Below are some entries. Work out how many of their lines hold the word "lateResponse", and write that number alone.

(Beginning of Given data)

theorem encode_of_parseForm {op : Byte} {f : Form} {bs rest : List Byte} {i : Instr} (henc : f.Encodes op)
    (hrej : ∀ m, f.rejects (modField m) (regField m) = isMalformed op m) (h : parseForm op f bs = .ok (i, rest)) :
    i.wf = true ∧ encode i ++ rest = op :: bs := by
  cases f with
  | unassigned =>
    cases h
    exact ⟨henc, rfl⟩
  | bare j =>
    cases h
    exact henc.wf_and_append rfl rfl
  | imm8 k =>
    obtain ⟨b, hb, rfl⟩ := Parsed.wrap_eq_ok.mp h
    exact (henc b).wf_and_append rfl (takeByte_eq_ok.mp hb)
  | imm16 k =>
    obtain ⟨v, hv, rfl⟩ := Parsed.wrap_eq_ok.mp h
    exact (henc v).wf_and_append rfl (takeWord_eq_ok.mp hv)
  | far k =>
    obtain ⟨off, bs', hoff, h⟩ := Parsed.andThen_eq_ok.mp h
    obtain ⟨seg, hseg, rfl⟩ := Parsed.wrap_eq_ok.mp h
    exact (henc off seg).wf_and_append rfl (by simp [takeWord_eq_ok.mp hseg, takeWord_eq_ok.mp hoff])
  | modrm f =>
    obtain ⟨m, bs', hm, h⟩ := Parsed.andThen_eq_ok.mp h
    rw [← takeByte_eq_ok.mp hm]
    exact encode_of_parseModrm henc (hrej m) h

/-- What `decode` reads is well formed, and it is written as the bytes that were taken. -/
theorem encode_of_decode {bs rest : List Byte} {i : Instr} (h : decode bs = .ok (i, rest)) :
    i.wf = true ∧ encode i ++ rest = bs := by
  cases bs with
  | nil => cases h
  | cons op bs => exact encode_of_parseForm (opcodeMap_encodes op) (opcodeMap_rejects op) h

/-! ### An encoding is decoded: one lemma per operand form -/

section
variable {op : Byte} {rest : List Byte}

theorem decode_bare {i : Instr} (hop : opcodeMap op = .bare i) : decode (op :: rest) = .ok (i, rest) := by
  rw [decode, hop, parseForm]

theorem decode_imm8 {k : Byte → Instr} (hop : opcodeMap op = .imm8 k) (b : Byte) : decode (op :: b :: rest) = .ok (k b, rest) := by
  rw [decode, hop, parseForm, takeByte, Parsed.wrap_ok]

theorem decode_imm16 {k : Word → Instr} (hop : opcodeMap op = .imm16 k) (v : Word) :
    decode (op :: wordBytes v ++ rest) = .ok (k v, rest) := by
  rw [List.cons_append, decode, hop, parseForm, takeWord_wordBytes, Parsed.wrap_ok]

theorem decode_far {k : Word → Word → Instr} (hop : opcodeMap op = .far k) (off seg : Word) :
    decode (op :: wordBytes off ++ wordBytes seg ++ rest) = .ok (k off seg, rest) := by
  rw [List.append_assoc, List.cons_append, decode, hop, parseForm, takeWord_wordBytes, Parsed.andThen_ok, takeWord_wordBytes,
    Parsed.wrap_ok]

theorem decode_modrm {f : ModrmForm} (hop : opcodeMap op = .modrm f) (m : Byte) (bs : List Byte) :
    decode (op :: m :: bs) = parseModrm op m f bs := by
  rw [decode, hop, parseForm, takeByte, Parsed.andThen_ok]

theorem decode_ebgb {k : Rm Reg8 → Reg8 → Instr} (hop : opcodeMap op = .modrm (.ebgb k)) {e : Rm Reg8} {g : Reg8} {i : Instr}
    (hi : k e g = i) (hwf : e.wf = true) : decode (op :: encRm Reg8.bits e g.bits ++ rest) = .ok (i, rest) := by
  obtain ⟨m, bs, hbytes, hreg, hread⟩ := takeRm_of_encRm Reg8.ofBits_bits hwf g.bits rest
  rw [List.cons_append, hbytes, decode_modrm hop, parseModrm, hread, Parsed.wrap_ok, hreg, Reg8.ofBits_bits, hi]

theorem decode_evgv {k : Rm Reg16 → Reg16 → Instr} (hop : opcodeMap op = .modrm (.evgv k)) {e : Rm Reg16} {g : Reg16} {i : Instr}
    (hi : k e g = i) (hwf : e.wf = true) : decode (op :: encRm Reg16.bits e g.bits ++ rest) = .ok (i, rest) := by
  obtain ⟨m, bs, hbytes, hreg, hread⟩ := takeRm_of_encRm Reg16.ofBits_bits hwf g.bits rest
  rw [List.cons_append, hbytes, decode_modrm hop, parseModrm, hread, Parsed.wrap_ok, hreg, Reg16.ofBits_bits, hi]

theorem decode_evsw {k : Rm Reg16 → SReg → Instr} (hop : opcodeMap op = .modrm (.evsw k)) {e : Rm Reg16} {sr : SReg} {i : Instr}
    (hi : k e sr = i) (hwf : e.wf = true) : decode (op :: encRm Reg16.bits e sr.bits3 ++ rest) = .ok (i, rest) := by
  obtain ⟨m, bs, hbytes, hreg, hread⟩ := takeRm_of_encRm Reg16.ofBits_bits hwf sr.bits3 rest
  simp only [List.cons_append, hbytes, decode_modrm hop, parseModrm, hreg, SReg.ofBits_bits3, hread, Parsed.wrap_ok, hi]

theorem decode_gvm {k : Reg16 → MemRef → Instr} (hop : opcodeMap op = .modrm (.gvm k)) (g : Reg16) {x : MemRef}
    (hwf : x.wf = true) : decode (op :: encMem x g.bits ++ rest) = .ok (k g x, rest) := by
  obtain ⟨m, bs, hbytes, hmod, hreg, hread⟩ := takeMem_of_encMem hwf g.bits rest
  rw [List.cons_append, hbytes, decode_modrm hop, parseModrm, if_neg hmod, hread, Parsed.wrap_ok, hreg, Reg16.ofBits_bits]

variable {k : BitVec 3 → GroupForm} {reg : BitVec 3}

theorem decode_groupEb {c : Rm Reg8 → Instr} (hop : opcodeMap op = .modrm (.group k)) (hreg : k reg = .eb c) {e : Rm Reg8}
    (hwf : e.wf = true) : decode (op :: encRm Reg8.bits e reg ++ rest) = .ok (c e, rest) := by
  obtain ⟨m, bs, hbytes, hfield, hread⟩ := takeRm_of_encRm Reg8.ofBits_bits hwf reg rest
  rw [List.cons_append, hbytes, decode_modrm hop, parseModrm, hfield, hreg, parseGroup, hread, Parsed.wrap_ok]

theorem decode_groupEv {c : Rm Reg16 → Instr} (hop : opcodeMap op = .modrm (.group k)) (hreg : k reg = .ev c) {e : Rm Reg16}
    (hwf : e.wf = true) : decode (op :: encRm Reg16.bits e reg ++ rest) = .ok (c e, rest) := by
  obtain ⟨m, bs, hbytes, hfield, hread⟩ := takeRm_of_encRm Reg16.ofBits_bits hwf reg rest
  rw [List.cons_append, hbytes, decode_modrm hop, parseModrm, hfield, hreg, parseGroup, hread, Parsed.wrap_ok]

theorem decode_groupEbIb {c : Rm Reg8 → Byte → Instr} (hop : opcodeMap op = .modrm (.group k)) (hreg : k reg = .ebib c)
    {e : Rm Reg8} (hwf : e.wf = true) (imm : Byte) : decode (op :: encRm Reg8.bits e reg ++ [imm] ++ rest) = .ok (c e imm, rest) := by
  obtain ⟨m, bs, hbytes, hfield, hread⟩ := takeRm_of_encRm Reg8.ofBits_bits hwf reg ([imm] ++ rest)
  rw [List.append_assoc, List.cons_append, hbytes, decode_modrm hop, parseModrm, hfield, hreg, parseGroup, hread, Parsed.andThen_ok]
  rfl

theorem decode_groupEvIb {c : Rm Reg16 → Byte → Instr} (hop : opcodeMap op = .modrm (.group k)) (hreg : k reg = .evib c)
    {e : Rm Reg16} (hwf : e.wf = true) (imm : Byte) : decode (op :: encRm Reg16.bits e reg ++ [imm] ++ rest) = .ok (c e imm, rest) := by
  obtain ⟨m, bs, hbytes, hfield, hread⟩ := takeRm_of_encRm Reg16.ofBits_bits hwf reg ([imm] ++ rest)
  rw [List.append_assoc, List.cons_append, hbytes, decode_modrm hop, parseModrm, hfield, hreg, parseGroup, hread, Parsed.andThen_ok]
  rfl

theorem decode_groupEvIv {c : Rm Reg16 → Word → Instr} (hop : opcodeMap op = .modrm (.group k)) (hreg : k reg = .eviv c)
    {e : Rm Reg16} (hwf : e.wf = true) (imm : Word) :
    decode (op :: encRm Reg16.bits e reg ++ wordBytes imm ++ rest) = .ok (c e imm, rest) := by
  obtain ⟨m, bs, hbytes, hfield, hread⟩ := takeRm_of_encRm Reg16.ofBits_bits hwf reg (wordBytes imm ++ rest)
  rw [List.append_assoc, List.cons_append, hbytes, decode_modrm hop, parseModrm, hfield, hreg, parseGroup, hread, Parsed.andThen_ok,
    takeWord_wordBytes, Parsed.wrap_ok]

theorem decode_groupM {c : MemRef → Instr} (hop : opcodeMap op = .modrm (.group k)) (hreg : k reg = .m c) {x : MemRef}
    (hwf : x.wf = true) : decode (op :: encMem x reg ++ rest) = .ok (c x, rest) := by
  obtain ⟨m, bs, hbytes, hmod, hfield, hread⟩ := takeMem_of_encMem hwf reg rest
  rw [List.cons_append, hbytes, decode_modrm hop, parseModrm, hfield, hreg, parseGroup, if_neg hmod, hread, Parsed.wrap_ok]

end

/-- R117: the 31 bytes are those the opcode map leaves unassigned. -/
theorem isUnassigned_iff_mem (op : Byte) : isUnassigned op = true ↔ op ∈ Claims.noInstruction := by
  revert op
  decide

theorem decode_unassigned {op : Byte} {rest : List Byte} (h : isUnassigned op = true) :
    decode (op :: rest) = .ok (.unimplementedOpcode op, rest) := by
  have hall : ∀ b ∈ Claims.noInstruction, opcodeMap b = .unassigned := by
    intro b hb
    fin_cases hb <;> rfl
  rw [decode, hall op ((isUnassigned_iff_mem op).mp h), parseForm]

/-- R502: a malformed combination is decoded from its opcode and ModR/M bytes alone (log 7). -/
theorem parseModrm_of_rejects {op m : Byte} {f : ModrmForm} (h : f.rejects (modField m) (regField m) = true) (bs : List Byte) :
    parseModrm op m f bs = .ok (.invalidOperandEncoding op m, bs) := by
  cases f with
  | ebgb | evgv => cases h
  | evsw k => rw [parseModrm, Option.isNone_iff_eq_none.mp h]
  | gvm k => rw [parseModrm, if_pos (beq_iff_eq.mp h)]
  | group k =>
    simp only [ModrmForm.rejects] at h
    rw [parseModrm]
    cases hk : k (regField m) with
    | reserved => rfl
    | m c =>
      rw [hk] at h
      rw [parseGroup, if_pos (beq_iff_eq.mp h)]
    | eb | ev | ebib | eviv | evib =>
      rw [hk] at h
      cases h
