-- ==== Sys2Proof/Machine/Ops.lean ====
section
/-! DEFINITION. The shared operations: parts of the state by index, time, outputs and counted events, the bytes of the
stores and stacks, records for hosts, and stopping a partition (13, R288-R291), which every fault takes. -/

namespace Sys2Proof

/-- Number of a host link: the code of LINK (12, R267). -/
def Link.ix : Link → Nat
  | .h0a => 0 | .h0b => 1 | .h1a => 2 | .h1b => 3

/-- Code of a queue (04, R107). -/
def Queue.code : Queue → Nat
  | .m0 => 0 | .m1 => 1 | .v => 2 | .x => 3 | .seq => 4

/-- Number of a unit. -/
def EngUnit.code : EngUnit → Nat
  | .m0c => 0 | .m0l => 1 | .m1c => 2 | .m1l => 3 | .v => 4 | .x => 5

/-- Body of a JOB_STOP ordered set (08, R187). -/
def JobStopBody.bytes (b : JobStopBody) : List Byte :=
  Machine.leBytes 8 (Machine.at_ b.key.toNat 44 + Machine.at_ b.domain.toNat 42 + Machine.at_ b.origin.toNat 29 + b.reason.toNat) ++ Machine.leBytes 8 (b.stopTime % 2 ^ 64)

/-- ORIGIN and STOP_TIME of a JOB_STOP, which name it (08, R187). -/
def JobStopBody.pair (b : JobStopBody) : Nat × Nat := (b.origin.toNat + 8192 * b.domain.toNat, b.stopTime)

end Sys2Proof

namespace Sys2Proof.Machine

/-! ### Parts of the state -/

def State.part (s : State) (n : Nat) : Part := Tab.get Part.reset s.parts n
def State.setPart (s : State) (n : Nat) (p : Part) : State := { s with parts := Tab.put s.parts n p }
def State.updPart (s : State) (n : Nat) (f : Part → Part) : State := s.setPart n (f (s.part n))

def State.core (s : State) (c : CoreId) : Core := Tab.get Core.reset s.cores c.ix
def State.setCore (s : State) (c : CoreId) (k : Core) : State := { s with cores := Tab.put s.cores c.ix k }
def State.updCore (s : State) (c : CoreId) (f : Core → Core) : State := s.setCore c (f (s.core c))

def State.port (s : State) (n : Nat) : FPort := Tab.get FPort.reset s.ports n
def State.setPort (s : State) (n : Nat) (p : FPort) : State := { s with ports := Tab.put s.ports n p }
def State.updPort (s : State) (n : Nat) (f : FPort → FPort) : State := s.setPort n (f (s.port n))

def State.stack (s : State) (n : Nat) : Stack := Tab.get Stack.reset s.hbmStk n
def State.setStack (s : State) (n : Nat) (k : Stack) : State := { s with hbmStk := Tab.put s.hbmStk n k }
def State.updStack (s : State) (n : Nat) (f : Stack → Stack) : State := s.setStack n (f (s.stack n))

def State.region (s : State) (n : Nat) : Region := Tab.get Region.reset s.regions n
def State.updRegion (s : State) (n : Nat) (f : Region → Region) : State :=
  { s with regions := Tab.put s.regions n (f (s.region n)) }

def State.domain (s : State) (n : Nat) : Domain := Tab.get Domain.reset s.domains n
def State.updDomain (s : State) (n : Nat) (f : Domain → Domain) : State :=
  { s with domains := Tab.put s.domains n (f (s.domain n)) }

def State.crossing (s : State) (n : Nat) : Crossing := Tab.get Crossing.reset s.crossings n
def State.updCrossing (s : State) (n : Nat) (f : Crossing → Crossing) : State :=
  { s with crossings := Tab.put s.crossings n (f (s.crossing n)) }

def State.link (s : State) (l : Link) : HostLink := Tab.get HostLink.reset s.links l.ix
def State.updLink (s : State) (l : Link) (f : HostLink → HostLink) : State :=
  { s with links := Tab.put s.links l.ix (f (s.link l)) }

def State.ring (s : State) (q : Nat) : Ring := Tab.get Ring.reset s.rings q
def State.setRing (s : State) (q : Nat) (r : Ring) : State := { s with rings := Tab.put s.rings q r }
def State.updRing (s : State) (q : Nat) (f : Ring → Ring) : State := s.setRing q (f (s.ring q))

def State.can (s : State) (n : Nat) : Canary := Tab.get Canary.reset s.canary n
def State.updCan (s : State) (n : Nat) (f : Canary → Canary) : State := { s with canary := Tab.put s.canary n (f (s.can n)) }

/-- Core number k read back as an identifier. -/
def coreOfIx (k : Nat) : CoreId :=
  { die := ⟨k / 88 % 6, Nat.mod_lt _ (by decide)⟩, clu := ⟨k % 88 / 8 % 11, Nat.mod_lt _ (by decide)⟩,
    core := ⟨k % 8, Nat.mod_lt _ (by decide)⟩ }

/-! ### Time -/

/-- Frequency of the compute regions at an operating point, in MHz (07, "Operating points"). -/
def opMHz : Nat → Nat
  | 0 => 1750 | 1 => 1550 | 2 => 1350 | 3 => 1100 | _ => 800

/-- Core-rail voltage at an operating point, in mV (07, "Operating points"). -/
def opMv : Nat → Nat
  | 0 => 720 | 1 => 680 | 2 => 640 | 3 => 600 | _ => 550

/-- The timebase count in force. -/
def State.now (s : State) : Count := s.tb.count

/-- The count in force is `t` after `advance`, or the present tick is the one that went past `t`: what falls at `t` falls at this moment (01, R17,
"first equals or exceeds"). -/
def State.atCount (s : State) (t : Count) : Bool := s.tb.running && (decide (s.tb.count = t) || (s.tb.jumped && decide (s.tb.count = t + 1)))

/-- Number of a core's compute region: 2 × die, plus 1 for logical clusters 6 to 10 (07, "Droop-tracking oscillators"). -/
def regionOf (c : CoreId) : Nat := 2 * c.die.val + if c.clu.val < 6 then 0 else 1

/-- Cycles a compute region's clock has counted. -/
def State.regionCyc (s : State) (r : Nat) : Nat := (s.op.milliCyc - (s.region r).lostMilli) / 1000

/-- Cycles a core's region clock has counted. -/
def State.cycles (s : State) (c : CoreId) : Nat := s.regionCyc (regionOf c)

/-- Nanoseconds by which the count has gone past an edge: none at the tick that went past it (01, R17, R22). -/
def State.lateBy (s : State) (edge : Int) : Nat :=
  let d := ((s.now : Int) - edge).toNat
  if d = 1 ∧ s.tb.jumped then 0 else d

/-! ### Outputs -/

/-- Emit an output. -/
def State.emit (s : State) (o : Out) : State := { s with outbox := s.outbox ++ [o] }

/-- A free value's mark, and the counter moved on. -/
def State.takeFresh (s : State) : Nat × State := (s.fresh, { s with fresh := s.fresh + 1 })

/-- Management answers the headframe controller can give: one controller runs and HF is not lost (13, R311; 14, R312). -/
def State.managed (s : State) : Bool :=
  s.power.stbyOk && (s.hf.e0Up || s.hf.e1Up) && !(s.domain 1).lost

/-- Send a platform event on MA and MB, kept until acknowledged (13, R308). With HF lost nothing is reported (R311). -/
def State.platform (s : State) (k : EventKind) (arg : Nat) : State :=
  if s.managed then
    let e : PlatEvent := { id := s.hf.nextEvent, kind := k, arg := arg }
    let s := { s with hf := { s.hf with events := s.hf.events ++ [e], nextEvent := s.hf.nextEvent + 1 } }
    s.emit (.platform e)
  else s

/-- ALARM# (15, R344): a canary ALARM bit is latched, HF is lost, or both headframe controllers have failed to boot. -/
def State.alarm (s : State) : Bool := s.canary.any (fun e => e.2.alarm) || (s.domain 1).lost || s.hf.bothFailed

/-- Emit the level of ALARM# when it differs from the level before. -/
def State.alarmEdge (s : State) (before : Bool) : State := if s.alarm = before then s else s.emit (.alarm s.alarm)

/-! ### Counted events (13, R304-R306) -/

/-- Occurrences the manual says are counted. -/
inductive Ev where
  -- group 0x0
  | lateBeat (cause : Fin 10) | commandRefused | skipped
  -- group 0x1, 0x2
  | pass | weightLoad | stencilClip | spread | vop | move
  -- group 0x3
  | storeCorrected | storePoisoned | portRotation
  -- group 0x4
  | lampStall
  -- group 0x5
  | stretchCycles | stretchTime | code4 | crossHold | recentre | jitAlarm | dutyAlarm
  -- group 0x6
  | routerQueue | dieQueue | stray | linkRetry
  -- group 0x7
  | emergencyRefresh | windowWait | channelQueue | sectorCorrected | sectorPoisoned | hot
  -- group 0x8
  | corrupted | resend | tailingsRead | windowDiscard | duplicate | retrain | replayFull | osDiscard | retryOverrun
  | auditSkip | cableExcess | unacceptedFlit
  -- group 0x9
  | keyDrop | unmapped | unroutable | stale | malformed | partialDiscard | marked | linkLostPort | linkLostRoute
  | linkLostTimeout | lateResponse | tapDiscard | ethDrop | strayCredit
  -- group 0xA
  | doorbellRefused | cxlDrop | limiterRead | limiterWrite
  -- group 0xB
  | passOverVariant | passOverPages | galShortfall
  -- group 0xC
  | markIgnored | correction | timebaseUnlocked
  -- group 0xD
  | faultStop | secondaryCause | ledger | discardedRequest | discardedMessage | assayOverrun
  deriving DecidableEq, Repr

/-- Group of a counted event (13, "Event groups"). -/
def Ev.group : Ev → Nat
  | .lateBeat _ | .commandRefused | .skipped => 0x0
  | .pass | .weightLoad => 0x1
  | .stencilClip | .spread | .vop | .move => 0x2
  | .storeCorrected | .storePoisoned | .portRotation => 0x3
  | .lampStall => 0x4
  | .stretchCycles | .stretchTime | .code4 | .crossHold | .recentre | .jitAlarm | .dutyAlarm => 0x5
  | .routerQueue | .dieQueue | .stray | .linkRetry => 0x6
  | .emergencyRefresh | .windowWait | .channelQueue | .sectorCorrected | .sectorPoisoned | .hot => 0x7
  | .corrupted | .resend | .tailingsRead | .windowDiscard | .duplicate | .retrain | .replayFull | .osDiscard | .retryOverrun
  | .auditSkip | .cableExcess | .unacceptedFlit => 0x8
  | .keyDrop | .unmapped | .unroutable | .stale | .malformed | .partialDiscard | .marked | .linkLostPort | .linkLostRoute
  | .linkLostTimeout | .lateResponse | .tapDiscard | .ethDrop | .strayCredit => 0x9
  | .doorbellRefused | .cxlDrop | .limiterRead | .limiterWrite => 0xA
  | .passOverVariant | .passOverPages | .galShortfall => 0xB
  | .markIgnored | .correction | .timebaseUnlocked => 0xC
  | .faultStop | .secondaryCause | .ledger | .discardedRequest | .discardedMessage | .assayOverrun => 0xD

/-- Number of a counted event in the table of totals. -/
def Ev.num : Ev → Nat
  | .lateBeat c => c.val
  | e => 16 + e.ctorIdx

/-- Catalogue code of an event: its group in [11:8], and a low byte that the catalogue fixes (free value, log 7). -/
def Ev.code (e : Ev) : Nat := 256 * e.group + (Config.eventLow e.num).toNat

/-- Where an event is counted: a die (0 to 7 as DIE of R293), a port, or a core. -/
inductive Where where
  | die (x : Nat) | port (p : Nat) | core (c : CoreId)
  deriving DecidableEq, Repr

/-- A selection register counts the event: EN, the code, and PT when PTF is set (13, R304). -/
def selects (w : W32) (code : Nat) (pt : Option Nat) : Bool :=
  rb w 31 && decide (rf w 11 0 = code) && (!rb w 30 || decide (pt = some (rf w 29 25)))

/-- Offsets of the selection registers that may count at a place, with their count registers and limits. -/
def counterOf (wh : Where) (off : Nat) : Option (Nat × Nat) :=
  match wh with
  | .die x =>
    let b := 0x30000 + 0x1000 * x
    if b ≤ off ∧ off < b + 0x100 then some (b + 0x200 + 2 * (off - b), 2 ^ 48 - 1) else none
  | .port p =>
    let b := 0x10000 + 0x2000 * p + 0x80
    if b ≤ off ∧ off < b + 0x20 then some (b + 0x40 + 2 * (off - b), 2 ^ 48 - 1) else none
  | .core c =>
    let b := 0x40000 + 0x100 * c.ix
    if b ≤ off ∧ off < b + 0x10 then some (b + 0x10 + (off - b), 2 ^ 32 - 1) else none

/-- Counters of one place that the event moves by `n`; a 48-bit counter saturates with OVF kept as bit 48 of the count. -/
def bumpCounters (s : State) (e : Ev) (wh : Where) (pt : Option Nat) (n : Nat) : Tab Nat :=
  s.regs.foldl (fun cs ow =>
    match counterOf wh ow.1 with
    | none => cs
    | some (o, lim) =>
      if rb ow.2 31 then
        if selects ow.2 e.code pt then
          let v := Tab.get 0 cs o
          let x := v % 2 ^ 48 + n
          Tab.put cs o (if lim < x then (if lim = 2 ^ 48 - 1 then lim + 2 ^ 48 else lim) else x + 2 ^ 48 * (v / 2 ^ 48))
        else cs
      else cs) s.counts

/-- Count an event `n` times at a place, for a partition when one is concerned. -/
def State.countN (s : State) (e : Ev) (wh : Where) (pt : Option Nat) (n : Nat) : State :=
  { s with events := Tab.put s.events e.num (Tab.get 0 s.events e.num + n), counts := bumpCounters s e wh pt n }

/-- Count an event once. -/
def State.count (s : State) (e : Ev) (wh : Where) (pt : Option Nat) : State := s.countN e wh pt 1

/-- Ticks by which the slew of R15 corrects the count while it moves by `dt`: one in any 256 ns, as far as the error goes (01, R15). -/
def State.slewIn (s : State) (dt : Nat) : Nat := Nat.min s.tb.pending.natAbs (dt / 256)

(End of Given data)

Expected answer: 2